Stored items:
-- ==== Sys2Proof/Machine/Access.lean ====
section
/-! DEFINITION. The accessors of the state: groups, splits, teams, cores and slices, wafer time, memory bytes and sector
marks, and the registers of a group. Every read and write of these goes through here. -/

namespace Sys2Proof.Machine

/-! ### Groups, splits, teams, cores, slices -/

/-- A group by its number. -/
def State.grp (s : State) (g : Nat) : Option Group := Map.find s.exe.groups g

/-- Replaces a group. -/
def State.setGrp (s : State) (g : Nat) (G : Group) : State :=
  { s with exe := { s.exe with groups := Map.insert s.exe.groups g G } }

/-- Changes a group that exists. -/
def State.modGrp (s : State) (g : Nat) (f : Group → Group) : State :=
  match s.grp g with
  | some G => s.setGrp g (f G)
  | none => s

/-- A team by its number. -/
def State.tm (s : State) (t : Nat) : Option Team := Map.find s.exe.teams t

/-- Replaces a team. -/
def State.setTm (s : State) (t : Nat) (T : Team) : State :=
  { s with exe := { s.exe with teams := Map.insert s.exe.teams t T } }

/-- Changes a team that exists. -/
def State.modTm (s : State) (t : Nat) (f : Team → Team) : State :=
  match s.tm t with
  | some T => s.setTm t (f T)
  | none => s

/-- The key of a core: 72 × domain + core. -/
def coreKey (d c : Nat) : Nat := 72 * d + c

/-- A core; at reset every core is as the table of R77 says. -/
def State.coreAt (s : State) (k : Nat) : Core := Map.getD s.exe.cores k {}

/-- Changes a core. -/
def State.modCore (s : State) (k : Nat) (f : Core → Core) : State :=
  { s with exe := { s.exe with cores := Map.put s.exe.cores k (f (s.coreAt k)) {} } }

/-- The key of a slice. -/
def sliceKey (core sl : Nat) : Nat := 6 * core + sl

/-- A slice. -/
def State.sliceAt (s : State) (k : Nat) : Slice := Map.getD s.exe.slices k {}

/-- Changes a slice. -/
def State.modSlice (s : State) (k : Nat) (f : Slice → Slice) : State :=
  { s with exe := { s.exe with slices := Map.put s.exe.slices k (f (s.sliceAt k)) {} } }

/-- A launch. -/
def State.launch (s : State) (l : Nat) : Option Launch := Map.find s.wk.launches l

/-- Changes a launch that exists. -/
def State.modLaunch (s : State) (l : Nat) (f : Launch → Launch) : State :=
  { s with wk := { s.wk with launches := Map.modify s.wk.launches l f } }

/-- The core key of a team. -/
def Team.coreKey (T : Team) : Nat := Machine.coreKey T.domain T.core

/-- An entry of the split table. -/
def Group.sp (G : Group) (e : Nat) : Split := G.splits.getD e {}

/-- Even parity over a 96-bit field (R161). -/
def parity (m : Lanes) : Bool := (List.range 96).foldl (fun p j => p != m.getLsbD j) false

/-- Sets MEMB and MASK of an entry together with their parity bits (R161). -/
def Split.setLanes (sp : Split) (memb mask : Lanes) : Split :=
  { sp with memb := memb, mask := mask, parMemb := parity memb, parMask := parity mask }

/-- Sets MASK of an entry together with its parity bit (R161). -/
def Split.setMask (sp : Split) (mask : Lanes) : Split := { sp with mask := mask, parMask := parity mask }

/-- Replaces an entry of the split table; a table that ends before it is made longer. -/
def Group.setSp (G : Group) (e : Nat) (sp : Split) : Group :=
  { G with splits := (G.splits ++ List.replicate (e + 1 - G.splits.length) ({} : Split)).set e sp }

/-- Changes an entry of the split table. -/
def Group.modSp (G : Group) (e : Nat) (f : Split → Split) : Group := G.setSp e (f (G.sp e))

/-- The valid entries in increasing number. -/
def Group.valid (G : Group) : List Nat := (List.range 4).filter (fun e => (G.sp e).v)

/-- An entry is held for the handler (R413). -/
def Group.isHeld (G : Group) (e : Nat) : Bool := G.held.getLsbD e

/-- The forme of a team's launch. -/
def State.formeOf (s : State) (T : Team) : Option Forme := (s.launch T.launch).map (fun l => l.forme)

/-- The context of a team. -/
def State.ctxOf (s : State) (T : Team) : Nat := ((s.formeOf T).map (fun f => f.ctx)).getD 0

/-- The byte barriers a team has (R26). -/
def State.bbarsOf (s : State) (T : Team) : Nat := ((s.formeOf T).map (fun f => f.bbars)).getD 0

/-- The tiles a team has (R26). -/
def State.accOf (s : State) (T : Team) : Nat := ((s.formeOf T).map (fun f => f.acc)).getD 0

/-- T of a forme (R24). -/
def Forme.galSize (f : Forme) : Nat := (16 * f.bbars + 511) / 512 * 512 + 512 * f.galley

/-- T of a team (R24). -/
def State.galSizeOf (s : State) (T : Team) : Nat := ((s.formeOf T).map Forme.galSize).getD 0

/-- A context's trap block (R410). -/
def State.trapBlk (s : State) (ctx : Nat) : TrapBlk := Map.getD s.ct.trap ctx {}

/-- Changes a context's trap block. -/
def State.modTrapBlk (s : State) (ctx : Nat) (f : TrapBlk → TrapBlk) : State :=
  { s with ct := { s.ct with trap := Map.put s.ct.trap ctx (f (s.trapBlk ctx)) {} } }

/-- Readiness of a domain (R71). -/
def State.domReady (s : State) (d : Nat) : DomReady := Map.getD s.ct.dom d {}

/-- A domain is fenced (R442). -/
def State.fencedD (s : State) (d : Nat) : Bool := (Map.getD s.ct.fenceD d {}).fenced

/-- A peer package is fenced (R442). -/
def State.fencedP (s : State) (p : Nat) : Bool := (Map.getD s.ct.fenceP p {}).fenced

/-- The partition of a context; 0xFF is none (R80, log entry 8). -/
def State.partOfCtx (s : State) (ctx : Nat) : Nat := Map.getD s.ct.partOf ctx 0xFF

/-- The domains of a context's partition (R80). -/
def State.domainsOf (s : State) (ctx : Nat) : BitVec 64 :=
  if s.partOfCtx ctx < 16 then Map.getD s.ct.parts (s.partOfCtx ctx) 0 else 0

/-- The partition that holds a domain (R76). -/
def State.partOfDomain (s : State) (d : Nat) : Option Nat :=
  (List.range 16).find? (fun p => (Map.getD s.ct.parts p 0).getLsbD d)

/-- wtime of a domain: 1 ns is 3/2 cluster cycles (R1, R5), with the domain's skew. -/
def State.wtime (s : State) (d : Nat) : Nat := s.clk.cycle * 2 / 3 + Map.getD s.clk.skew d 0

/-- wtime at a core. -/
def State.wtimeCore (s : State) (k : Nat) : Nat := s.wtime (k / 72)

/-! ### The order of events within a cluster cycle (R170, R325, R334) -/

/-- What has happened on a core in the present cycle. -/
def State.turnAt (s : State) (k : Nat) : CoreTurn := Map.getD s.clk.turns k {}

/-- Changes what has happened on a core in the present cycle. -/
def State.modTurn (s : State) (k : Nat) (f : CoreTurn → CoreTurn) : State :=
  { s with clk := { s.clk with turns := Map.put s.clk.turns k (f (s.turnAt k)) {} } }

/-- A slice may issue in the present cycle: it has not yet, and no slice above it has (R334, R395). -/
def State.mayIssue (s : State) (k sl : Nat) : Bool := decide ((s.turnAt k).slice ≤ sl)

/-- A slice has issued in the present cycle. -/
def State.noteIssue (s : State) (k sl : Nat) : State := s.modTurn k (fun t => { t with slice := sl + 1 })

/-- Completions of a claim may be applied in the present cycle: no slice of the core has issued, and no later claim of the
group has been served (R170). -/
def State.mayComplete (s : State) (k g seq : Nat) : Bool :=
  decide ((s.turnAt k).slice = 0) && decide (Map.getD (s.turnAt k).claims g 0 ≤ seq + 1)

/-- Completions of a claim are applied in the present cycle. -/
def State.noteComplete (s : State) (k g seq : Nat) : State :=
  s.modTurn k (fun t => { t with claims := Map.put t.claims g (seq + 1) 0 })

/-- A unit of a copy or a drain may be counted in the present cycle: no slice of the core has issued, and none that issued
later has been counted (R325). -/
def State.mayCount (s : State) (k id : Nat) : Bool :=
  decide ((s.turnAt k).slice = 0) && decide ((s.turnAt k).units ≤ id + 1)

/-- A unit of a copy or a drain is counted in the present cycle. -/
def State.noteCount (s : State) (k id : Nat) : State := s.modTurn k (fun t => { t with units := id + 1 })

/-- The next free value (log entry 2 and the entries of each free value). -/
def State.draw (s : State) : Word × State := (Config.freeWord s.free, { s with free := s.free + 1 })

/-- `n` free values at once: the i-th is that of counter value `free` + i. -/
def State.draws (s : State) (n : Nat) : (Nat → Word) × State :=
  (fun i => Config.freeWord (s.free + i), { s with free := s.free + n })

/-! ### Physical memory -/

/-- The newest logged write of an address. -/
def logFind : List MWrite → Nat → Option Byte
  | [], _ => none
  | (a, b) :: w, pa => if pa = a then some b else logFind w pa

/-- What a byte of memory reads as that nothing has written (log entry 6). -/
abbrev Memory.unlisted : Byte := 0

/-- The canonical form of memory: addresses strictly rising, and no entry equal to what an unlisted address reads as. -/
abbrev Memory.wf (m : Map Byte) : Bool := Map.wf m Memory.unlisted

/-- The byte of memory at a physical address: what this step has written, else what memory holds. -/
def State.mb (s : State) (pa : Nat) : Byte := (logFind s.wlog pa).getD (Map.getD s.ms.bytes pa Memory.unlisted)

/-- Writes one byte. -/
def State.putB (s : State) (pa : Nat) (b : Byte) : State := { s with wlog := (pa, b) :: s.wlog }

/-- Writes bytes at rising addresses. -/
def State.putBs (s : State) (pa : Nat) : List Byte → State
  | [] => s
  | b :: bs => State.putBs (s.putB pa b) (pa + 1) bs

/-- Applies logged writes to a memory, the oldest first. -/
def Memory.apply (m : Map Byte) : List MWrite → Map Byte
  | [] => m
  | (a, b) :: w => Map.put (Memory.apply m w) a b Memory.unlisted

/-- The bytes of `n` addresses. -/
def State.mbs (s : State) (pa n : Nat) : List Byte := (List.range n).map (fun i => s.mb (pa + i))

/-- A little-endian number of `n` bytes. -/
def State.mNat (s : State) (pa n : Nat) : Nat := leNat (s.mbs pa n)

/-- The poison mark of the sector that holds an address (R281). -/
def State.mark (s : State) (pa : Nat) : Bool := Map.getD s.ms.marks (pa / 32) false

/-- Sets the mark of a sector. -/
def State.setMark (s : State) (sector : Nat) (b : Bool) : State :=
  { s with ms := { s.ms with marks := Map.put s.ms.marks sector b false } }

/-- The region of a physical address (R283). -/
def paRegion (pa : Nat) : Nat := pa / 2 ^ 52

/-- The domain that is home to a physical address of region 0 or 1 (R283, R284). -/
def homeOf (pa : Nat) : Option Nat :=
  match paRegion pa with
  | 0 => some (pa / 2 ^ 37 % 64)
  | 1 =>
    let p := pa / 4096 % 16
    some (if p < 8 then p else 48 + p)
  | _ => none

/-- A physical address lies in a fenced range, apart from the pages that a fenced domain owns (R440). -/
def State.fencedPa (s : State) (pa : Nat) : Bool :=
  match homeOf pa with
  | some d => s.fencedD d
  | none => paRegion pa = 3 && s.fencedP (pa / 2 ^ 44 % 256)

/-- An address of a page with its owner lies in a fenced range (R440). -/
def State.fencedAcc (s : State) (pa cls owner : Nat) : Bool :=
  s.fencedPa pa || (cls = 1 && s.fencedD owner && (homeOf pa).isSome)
* * *
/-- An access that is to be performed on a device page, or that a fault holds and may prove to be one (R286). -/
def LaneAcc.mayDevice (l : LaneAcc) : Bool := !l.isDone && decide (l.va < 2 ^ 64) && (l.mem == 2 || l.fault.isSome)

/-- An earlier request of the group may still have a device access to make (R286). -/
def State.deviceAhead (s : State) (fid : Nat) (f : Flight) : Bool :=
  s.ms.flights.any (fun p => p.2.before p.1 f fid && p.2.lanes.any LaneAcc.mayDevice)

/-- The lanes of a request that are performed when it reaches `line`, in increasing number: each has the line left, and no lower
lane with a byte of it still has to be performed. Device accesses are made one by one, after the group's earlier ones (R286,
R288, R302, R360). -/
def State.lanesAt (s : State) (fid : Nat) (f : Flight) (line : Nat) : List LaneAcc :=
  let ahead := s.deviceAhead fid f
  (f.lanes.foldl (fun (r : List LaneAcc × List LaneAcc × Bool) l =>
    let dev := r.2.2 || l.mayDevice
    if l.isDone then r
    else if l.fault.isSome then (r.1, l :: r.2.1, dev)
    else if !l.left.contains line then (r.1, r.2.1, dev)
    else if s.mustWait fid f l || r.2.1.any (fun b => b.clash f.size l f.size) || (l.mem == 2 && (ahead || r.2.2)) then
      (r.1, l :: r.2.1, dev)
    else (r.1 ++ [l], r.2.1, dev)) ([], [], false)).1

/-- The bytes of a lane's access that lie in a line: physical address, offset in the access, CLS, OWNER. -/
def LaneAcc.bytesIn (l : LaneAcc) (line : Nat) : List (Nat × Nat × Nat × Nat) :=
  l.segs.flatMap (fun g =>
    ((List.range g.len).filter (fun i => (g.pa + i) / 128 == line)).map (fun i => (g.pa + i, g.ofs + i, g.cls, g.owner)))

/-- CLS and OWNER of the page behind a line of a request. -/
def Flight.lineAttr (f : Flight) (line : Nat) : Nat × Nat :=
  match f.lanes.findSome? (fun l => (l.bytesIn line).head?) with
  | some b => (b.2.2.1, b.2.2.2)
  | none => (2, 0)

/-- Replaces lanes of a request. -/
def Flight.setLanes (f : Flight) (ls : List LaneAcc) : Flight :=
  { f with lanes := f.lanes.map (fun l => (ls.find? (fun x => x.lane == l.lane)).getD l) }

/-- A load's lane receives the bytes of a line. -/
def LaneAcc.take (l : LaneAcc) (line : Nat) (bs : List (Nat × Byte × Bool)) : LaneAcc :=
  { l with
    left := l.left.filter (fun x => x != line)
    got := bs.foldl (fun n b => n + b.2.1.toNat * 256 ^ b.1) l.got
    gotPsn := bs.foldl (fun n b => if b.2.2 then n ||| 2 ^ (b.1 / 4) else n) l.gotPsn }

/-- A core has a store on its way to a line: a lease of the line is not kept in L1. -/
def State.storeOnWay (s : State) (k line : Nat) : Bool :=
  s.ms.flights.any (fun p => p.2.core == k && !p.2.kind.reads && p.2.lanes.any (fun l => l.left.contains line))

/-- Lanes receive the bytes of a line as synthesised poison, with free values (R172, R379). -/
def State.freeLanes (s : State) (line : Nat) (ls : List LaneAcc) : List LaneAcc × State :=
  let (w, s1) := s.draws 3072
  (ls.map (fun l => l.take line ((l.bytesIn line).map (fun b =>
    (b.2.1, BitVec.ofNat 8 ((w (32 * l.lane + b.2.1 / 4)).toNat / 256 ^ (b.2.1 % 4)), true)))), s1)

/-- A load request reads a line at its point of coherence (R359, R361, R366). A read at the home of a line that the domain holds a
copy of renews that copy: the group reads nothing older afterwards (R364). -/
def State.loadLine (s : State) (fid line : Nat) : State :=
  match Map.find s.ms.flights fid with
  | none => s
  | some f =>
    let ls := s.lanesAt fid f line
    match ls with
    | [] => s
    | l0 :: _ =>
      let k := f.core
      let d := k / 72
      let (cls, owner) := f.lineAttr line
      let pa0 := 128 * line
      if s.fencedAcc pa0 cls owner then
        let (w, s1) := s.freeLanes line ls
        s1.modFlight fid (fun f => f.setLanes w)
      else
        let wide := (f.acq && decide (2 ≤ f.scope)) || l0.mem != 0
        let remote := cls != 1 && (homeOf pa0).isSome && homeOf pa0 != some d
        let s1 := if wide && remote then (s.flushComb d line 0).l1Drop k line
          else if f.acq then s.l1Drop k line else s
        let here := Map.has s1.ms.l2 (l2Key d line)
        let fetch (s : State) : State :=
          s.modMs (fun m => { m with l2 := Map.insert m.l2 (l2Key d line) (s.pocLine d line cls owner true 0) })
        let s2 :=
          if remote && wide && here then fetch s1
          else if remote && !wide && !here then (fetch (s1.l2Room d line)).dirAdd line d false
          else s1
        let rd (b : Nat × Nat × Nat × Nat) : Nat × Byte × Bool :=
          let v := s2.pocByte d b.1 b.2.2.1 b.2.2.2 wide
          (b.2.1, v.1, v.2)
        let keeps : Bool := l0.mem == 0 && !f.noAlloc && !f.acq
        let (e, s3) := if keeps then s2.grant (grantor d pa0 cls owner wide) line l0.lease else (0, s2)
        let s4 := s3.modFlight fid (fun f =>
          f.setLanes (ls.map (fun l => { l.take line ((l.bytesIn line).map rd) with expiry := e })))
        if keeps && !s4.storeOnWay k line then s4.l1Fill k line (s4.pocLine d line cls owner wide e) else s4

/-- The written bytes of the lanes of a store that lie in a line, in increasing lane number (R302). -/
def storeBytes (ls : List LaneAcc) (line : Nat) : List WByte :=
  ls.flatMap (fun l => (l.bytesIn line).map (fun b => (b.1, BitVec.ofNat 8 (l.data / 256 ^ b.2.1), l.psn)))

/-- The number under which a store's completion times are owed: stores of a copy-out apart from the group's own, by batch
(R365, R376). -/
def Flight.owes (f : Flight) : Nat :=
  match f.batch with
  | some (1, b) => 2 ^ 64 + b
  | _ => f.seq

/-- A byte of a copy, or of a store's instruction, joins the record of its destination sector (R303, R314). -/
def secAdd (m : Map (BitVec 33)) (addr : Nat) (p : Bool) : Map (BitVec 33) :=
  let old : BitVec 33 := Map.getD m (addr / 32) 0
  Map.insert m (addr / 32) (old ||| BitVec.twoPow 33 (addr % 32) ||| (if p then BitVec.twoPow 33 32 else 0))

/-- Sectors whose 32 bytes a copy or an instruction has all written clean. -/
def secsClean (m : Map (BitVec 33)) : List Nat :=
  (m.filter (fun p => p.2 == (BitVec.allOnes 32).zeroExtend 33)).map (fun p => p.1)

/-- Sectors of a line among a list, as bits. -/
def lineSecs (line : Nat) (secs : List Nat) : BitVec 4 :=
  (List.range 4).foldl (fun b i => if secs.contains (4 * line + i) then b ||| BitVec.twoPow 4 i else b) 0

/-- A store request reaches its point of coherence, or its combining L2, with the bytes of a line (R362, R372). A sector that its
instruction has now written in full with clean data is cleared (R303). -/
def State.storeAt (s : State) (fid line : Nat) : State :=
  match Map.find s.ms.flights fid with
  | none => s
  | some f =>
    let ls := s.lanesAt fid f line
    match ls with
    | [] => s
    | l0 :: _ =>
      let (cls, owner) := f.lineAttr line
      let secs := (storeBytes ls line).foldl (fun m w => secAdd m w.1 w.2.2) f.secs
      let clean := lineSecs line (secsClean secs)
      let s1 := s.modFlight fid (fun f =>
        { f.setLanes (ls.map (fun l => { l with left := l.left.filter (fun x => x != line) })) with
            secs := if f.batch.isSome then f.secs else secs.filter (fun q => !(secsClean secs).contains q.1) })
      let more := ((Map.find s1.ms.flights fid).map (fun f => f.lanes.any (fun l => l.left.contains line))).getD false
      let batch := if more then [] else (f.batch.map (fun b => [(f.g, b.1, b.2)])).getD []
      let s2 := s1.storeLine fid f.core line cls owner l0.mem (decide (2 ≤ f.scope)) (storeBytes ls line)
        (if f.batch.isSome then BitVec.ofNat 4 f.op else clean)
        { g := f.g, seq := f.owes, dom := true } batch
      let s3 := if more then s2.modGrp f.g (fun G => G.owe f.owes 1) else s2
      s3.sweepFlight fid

▶ Problem statement:
Provide the count of lines holding the word "bytesIn" in these entries, and no other words.

▶ Response to the exercise:
5